Your assignment: Find every line in the data that contains the word "ARMED". Return each of those lines.

** Data supplied follows **

-- ==== Sys2Proof/Machine/Casements.lean ====
section
/-! DEFINITION. The states of a casement (R81): arming, disarming, service and faults, with the power programs and the training they
wait for, and the service measurement's power-up (R229). -/

namespace Sys2Proof.Machine

/-! ## What an arming brings into force -/

/-- The objects of casement `c` whose writes take effect at the next mode entry (ARMING). -/
def armKeys (c : Nat) : List Nat :=
  [oCas c 0 0x0E] ++ [4, 5, 6, 9, 0x0A, 0x0D].map (oCas c 4 ·) ++ [oCas c 6 1, oCas c 7 1, oCas c 7 6]
    ++ (List.range 16).map (fun i => oCas c 8 (9 + i)) ++ [oCas c 9 1, oCas c 0x0D 2, oCas c 0x0D 3, oCas c 0x0D 6, oCas c 0x0E 0x14]
    ++ (List.range 16).map (fun i => oStitch c (1 + i))

/-- Casement `c`'s written arming settings come into force, with the delay trims of its sashes (R164). -/
def State.armEnforce (s : State) (c : Nat) : State :=
  let b := s.frcN (oCas c 4 2)
  let s := (armKeys c).foldl State.enforce s
  ((List.range (s.frcN (oCas c 4 3))).map (fun j => oSash (b + j) 0x20)).foldl State.enforce s

/-- Every code of an energy map is at most 2^b - 1 (R198). -/
def mapFits (m : Bytes) (b : Nat) : Bool := m.all (fun x => decide (x.toNat % 16 < 2 ^ b ∧ x.toNat / 16 < 2 ^ b))

/-- Bits per element that bound the codes: a classic port uses 4 (R198). -/
def State.codeBits (s : State) (c : Nat) : Nat := if s.portKind c = 2 then 4 else s.bpe c

/-- The capacity rule at the configured maximum line rate (R169). -/
def State.capacityOk (s : State) (c : Nat) : Bool :=
  let f := s.frcN (oCas c 4 0x0D)
  if s.portKind c = 1 then decide (s.laneLen c * s.bpe c * f ≤ 600000000)
  else
    let ds := ((List.range (s.slices c)).map (fun j => s.dsUnits c (s.nat (oCas c 8 (j + 1))))).sum
    decide (ds * 25 * f ≤ 16000000000)

/-- The measurement code fires slice 0 and the port can carry it (R223). -/
def State.measCodeOk (s : State) (c : Nat) : Bool :=
  let cm := s.frcN (oCas c 0x0D 3)
  bit (s.mask c cm) 0 && decide (cm < 2 ^ s.codeBits c)

/-- dr of R232, rounded to nearest. -/
def State.rowOffsetOf (s : State) (c : Nat) : Nat :=
  let p := s.nat (oCas c 0 5)
  (2 * s.recF c 0x0F 1 * 65536 + 100 * p) / (200 * max 1 p)

/-- Redundant-row mode fits the head and the buffer (R232). -/
def State.rowsOk (s : State) (c : Nat) : Bool :=
  s.frcN (oCas c 0x0E 0x14) != 1 ||
    decide (1 ≤ s.rowOffsetOf c ∧ s.rowOffsetOf c ≤ 255 ∧ s.recF c 0x0E 1 = 2 ∧ s.ne c % 2 = 0 ∧
      s.rowOffsetOf c + 8 ≤ s.bufferLines c)

/-! ## Power programs -/

/-- Some rail of the head group is on. -/
def State.railsOn (s : State) (c : Nat) : Bool := (s.headGroup c).any (fun n => decide (1 ≤ s.railState n ∧ s.railState n ≤ 3))

/-- Pending usage additions are issued: the lines in units of 1,024 to counter 0, and those whose ADD has failed (R241). -/
def State.usageFlush (s : State) (c : Nat) : State :=
  let x := s.casOf c
  let k := x.lines / 1024
  let s := s.setCasement c { x with lines := x.lines % 1024, usage := [] }
  let s := x.usage.foldl (fun s u => s.sillAsk c (.add u.1 u.2.1 u.2.2)) s
  if k = 0 then s else s.sillAsk c (.add 0 k (serialOf x.recd))

/-- The power-down program of a casement starts, and what follows it (R81). -/
def State.beginPowerDown (s : State) (c target : Nat) : State :=
  let s := s.usageFlush c
  let x := s.casOf c
  let running := x.after.isSome
  let s := s.setCasement c { x with after := some target, meas := none, pass := x.pass, train := none, hourT := none }
  if running then s else s.startProgram c 4

/-- SERVICE is entered: a held record is taken, the Ledger is set and the entry is counted (R81, R175, R220, R241). -/
def State.toService (s : State) (c : Nat) : State :=
  let x := s.casOf c
  let s := s.setCasement c { x with after := none, disarm := none, service := none, svc := none }
  let s := ((s.setn (oCas c 2 3) (s.nat (oCas c 2 3) % 2 : Nat)).setCas c 5).takeHeld c
  let s := if (s.casOf c).recOk then s.ledgerInit c else s
  s.sillAsk c (.add 2 1 (serialOf (s.casOf c).recd))

/-- COLD is entered from another state than ABSENT: a held record is taken. -/
def State.toCold (s : State) (c : Nat) : State :=
  let x := s.casOf c
  let s := s.setCasement c { x with after := none, disarm := none, service := none }
  ((s.setn (oCas c 2 3) (s.nat (oCas c 2 3) % 2 : Nat)).setCas c 1).takeHeld c

/-- Has the cause of a FAULTED casement ended (R81)? -/
def State.faultEnded (s : State) (c : Nat) : Bool :=
  let x := s.casOf c
  if s.nat (oCas c 2 0x0A) ≤ 1 then s.flt.concern.all (fun p => p.2 != c)
  else x.polls == 0 && s.idValid c

/-- FAULTED to COLD (R81). -/
def State.faultToCold (s : State) (c : Nat) : State := (s.toCold c).setn (oCas c 2 0x0A) 0

/-- The service measurement fails on its rails (R229), its power-down running already. -/
def State.svcRails (s : State) (c : Nat) : State :=
  let x := s.casOf c
  match x.svc with
  | some v =>
    if v.phase = 3 then s
    else s.setCasement c { x with meas := none, train := none, svc := some { v with phase := 3, res := 1 } }
  | none => s

/-- CASEMENT_DOWN has ended on casement `c`'s executor. -/
def State.casDownDone (s : State) (c : Nat) : State :=
  let x := s.casOf c
  let s := match x.svc with
    | some v => (s.setCasement c { x with svc := none, meas := none }).setn (oCas c 0x0D 0x0E) (v.res : Nat)
    | none => s
  let x := s.casOf c
  let st := s.casState c
  match x.after with
  | some 6 => if st = 6 ∧ s.faultEnded c then s.faultToCold c else s.setCasement c { x with after := none }
  | some v =>
    if st = 0 ∨ st = 6 ∨ x.opened ≠ [] then s.setCasement c { x with after := none }
    else if v = 5 then s.toService c
    else s.toCold c
  | none => s

/-- An arming failure: as an expired arming timeout (R81, R388). -/
def State.armFail (s : State) (c : Nat) : State :=
  if s.casState c = 2 ∧ (s.casOf c).after = none then (s.event c 0xA c).beginPowerDown c 1 else s

/-- CASEMENT_UP or CASEMENT_MEASURE has ended on casement `c`'s executor with a status. -/
def State.casUpDone (s : State) (c status : Nat) : State :=
  let x := s.casOf c
  match x.svc with
  | some v =>
    if v.phase ≠ 0 then s
    else if status ≠ 0 ∨ !s.headPower c then s.svcEnd c v 1
    else
      let s := (s.setCasement c { x with svc := some { v with phase := 1 } }).startTraining c 2
      if (s.casOf c).train.isSome then s else s.svcMeasure c
  | none =>
    if s.casState c ≠ 2 ∨ x.after.isSome then s
    else if status ≠ 0 then s.armFail c
    else s.tryTraining c

/-! ## Commands of R81 -/

/-- The refusal of an arm command and whether it raises HEAD_MISMATCH (R55, R77, R81, R169, R177, R198, R223, R232). -/
def State.armCheck (s : State) (c : Nat) : Option (Refuse × Bool) :=
  let x := s.casOf c
  if s.casState c ≠ 1 ∨ !(s.modeN == 4 || s.modeN == 5) ∨ x.after.isSome ∨ s.exBusy c ∨ !s.configured c ∨ !x.recOk then
    some (.state, false)
  else
    let s := s.armEnforce c
    let k := s.casAxis c
    let r := s.nat (oCas c 0 0x0B)
    if !s.recordFits c x.recd (fun k => s.frcN k) ∨ !s.rowsOk c then some (.range, true)
    else if s.nat (oCas c 0 1) = 1 ∧ s.nat (oGin (s.nat (oCas c 0 2)) 3) ≠ k then some (.range, false)
    else if r ≠ 0xFF ∧ s.nat (oRej r 2) ≠ k then some (.range, false)
    else if !s.capacityOk c ∨ !mapFits (s.str (oCas c 0x0C 1)) (s.codeBits c) ∨ !s.measCodeOk c then some (.range, false)
    else none

/-- Entry to ARMING (R81, R163, R206, R216, R220, R232). -/
def State.armAct (s : State) (c : Nat) : State :=
  let s := s.armEnforce c
  let x := s.casOf c
  let s := s.setCasement c { x with armT := s.now, trained := false, train := none, win := [], hb := 32768, disarm := none,
                                    service := none, meas := none, svc := none }
  let s := (((s.setn (oCas c 9 5) 32768).setn (oCas c 5 2) 1).setCas c 2).fillTable c
  let lat : Int := if s.frcN (oCas c 7 1) = 1 then s.num (oCas c 7 2) else wrapS 32 (s.recF c 0x24 4)
  let s := s.setn (oCas c 7 3) lat
  let s := s.setn (oCas c 0x0E 0x15) (if s.frcN (oCas c 0x0E 0x14) = 1 then (s.rowOffsetOf c : Int) else 0)
  ((s.ledgerInit c).startProgram c 3).tryTraining c

/-- The refusal of a casement command (R81), with whether HEAD_MISMATCH is raised. -/
def State.casCheck (s : State) (c cmd : Nat) : Option (Refuse × Bool) :=
  let x := s.casOf c
  let st := s.casState c
  let ok : Bool := match cmd with
    | 2 => st == 2 || st == 3 || st == 4
    | 3 => st == 1 || st == 3 || st == 4
    | 4 => st == 5
    | 5 => st == 6 && x.opened.isEmpty && x.after.isNone && s.faultEnded c
    | _ => false
  if cmd = 1 then s.armCheck c else if ok then none else some (.state, false)

/-- Status bits 1 and 2 of a casement: disarm and service pending (R83). -/
def State.casPending (s : State) (c : Nat) : State :=
  let x := s.casOf c
  (s.setbit (oCas c 2 3) 1 x.disarm.isSome).setbit (oCas c 2 3) 2 x.service.isSome

/-- A disarm or service command of an ARMED casement acts once no mark decided before its ts + 2 us can still commit (R11, R65): the
power-down program runs. Where both wait, the later command decides between COLD and SERVICE (log 101). -/
def State.takeCommand (s : State) (c : Nat) : State :=
  let x := s.casOf c
  let due (o : Option Time) : Bool := match o with
    | some u => decide (u + usT 2 ≤ s.now)
    | none => true
  let yes := x.pend.any (fun m => m.vote == some true)
  if s.casState c ≠ 3 ∨ x.opened ≠ [] ∨ yes ∨ !due x.disarm ∨ !due x.service then s
  else
    let target := match x.disarm, x.service with
      | none, none => none
      | some _, none => some 1
      | none, some _ => some 5
      | some d, some v => some (if d ≤ v then 5 else 1)
    match target with
    | some v => if x.after = some v then s else s.beginPowerDown c v
    | none => s

/-- The same for every casement. -/
def State.takeCommands (s : State) : State := (List.range 48).foldl State.takeCommand s

/-- A casement command accepted (R65, R81); from ARMED and OPEN it acts under `takeCommand`. -/
def State.casAct (s : State) (c cmd : Nat) : State :=
  let x := s.casOf c
  let st := s.casState c
  match cmd with
  | 1 => s.armAct c
  | 2 =>
    let s := (s.setCasement c { x with disarm := some s.now }).casPending c
    if st = 2 then s.beginPowerDown c 1 else s
  | 3 =>
    if st = 1 then s.toService c
    else
      (s.setCasement c { x with service := some s.now }).casPending c
  | 4 =>
    let s := match x.svc with
      | some v => if v.phase = 3 then s else s.svcEnd c v 1
      | none => s
    s.toCold c
  | 5 =>
    if s.railsOn c then
      let s := s.setCasement c { x with after := some 6 }
      if s.exBusy c ∧ (s.exOf c).entry = 4 then s else s.startProgram c 4
    else s.faultToCold c
  | _ => s

/-- The last committed mark of a casement has closed: OPEN to ARMED, or on to a deferred command (R81). -/
def State.afterClose (s : State) (c : Nat) : State :=
  let x := s.casOf c
  if s.casState c ≠ 4 ∨ x.opened ≠ [] then s
  else
    (s.setCas c 3).takeCommand c

def execChangeApply (t : Time) (s : State) : Step :=
  .next ((s.tick t).applyChanges t).takeCommands

/-- ARMING to ARMED (R81): program ended with 0, rails good, records loaded, CTH and CVS within their windows. -/
def execArmingComplete (t : Time) (c : Fin 48) (s : State) : Step :=
  let s := s.tick t
  let x := s.casOf c
  if s.casState c = 2 ∧ x.after = none ∧ !s.exBusy c ∧ x.trained ∧ x.train = none ∧ s.headOk c t (fun k => s.dec k t) then
    .next (((s.setCasement c { x with hourT := some t }).setCas c 3).sillAsk c (.add 1 1 (serialOf x.recd)))
  else .next s

def execArmingTimeout (t : Time) (c : Fin 48) (s : State) : Step :=
  let s := s.tick t
  if (s.casOf c).armT + msT (s.frcN (oCas c 0 0x0E)) ≤ t then .next (s.armFail c) else .next s

/-! ## Usage counters (R241) -/

def execUsageLinesFlush (t : Time) (c : Fin 48) (s : State) : Step :=
  let s := s.tick t
  if s.casState c = 3 ∨ s.casState c = 4 then .next (s.usageFlush c) else .next s

def execUsageHour (t : Time) (c : Fin 48) (s : State) : Step :=
  let s := s.tick t
  let x := s.casOf c
  match x.hourT with
  | some h =>
    if (s.casState c = 3 ∨ s.casState c = 4) ∧ h + secT 3600 ≤ t then
      .next ((s.setCasement c { x with hourT := some (h + secT 3600) }).sillAsk c (.add 3 1 (serialOf x.recd)))
    else .next s
  | none => .next s

end Sys2Proof.Machine
end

** End of Data supplied **

Result below:
/-- A disarm or service command of an ARMED casement acts once no mark decided before its ts + 2 us can still commit (R11, R65): the
/-- A casement command accepted (R65, R81); from ARMED and OPEN it acts under `takeCommand`. -/
/-- The last committed mark of a casement has closed: OPEN to ARMED, or on to a deferred command (R81). -/
/-- ARMING to ARMED (R81): program ended with 0, rails good, records loaded, CTH and CVS within their windows. -/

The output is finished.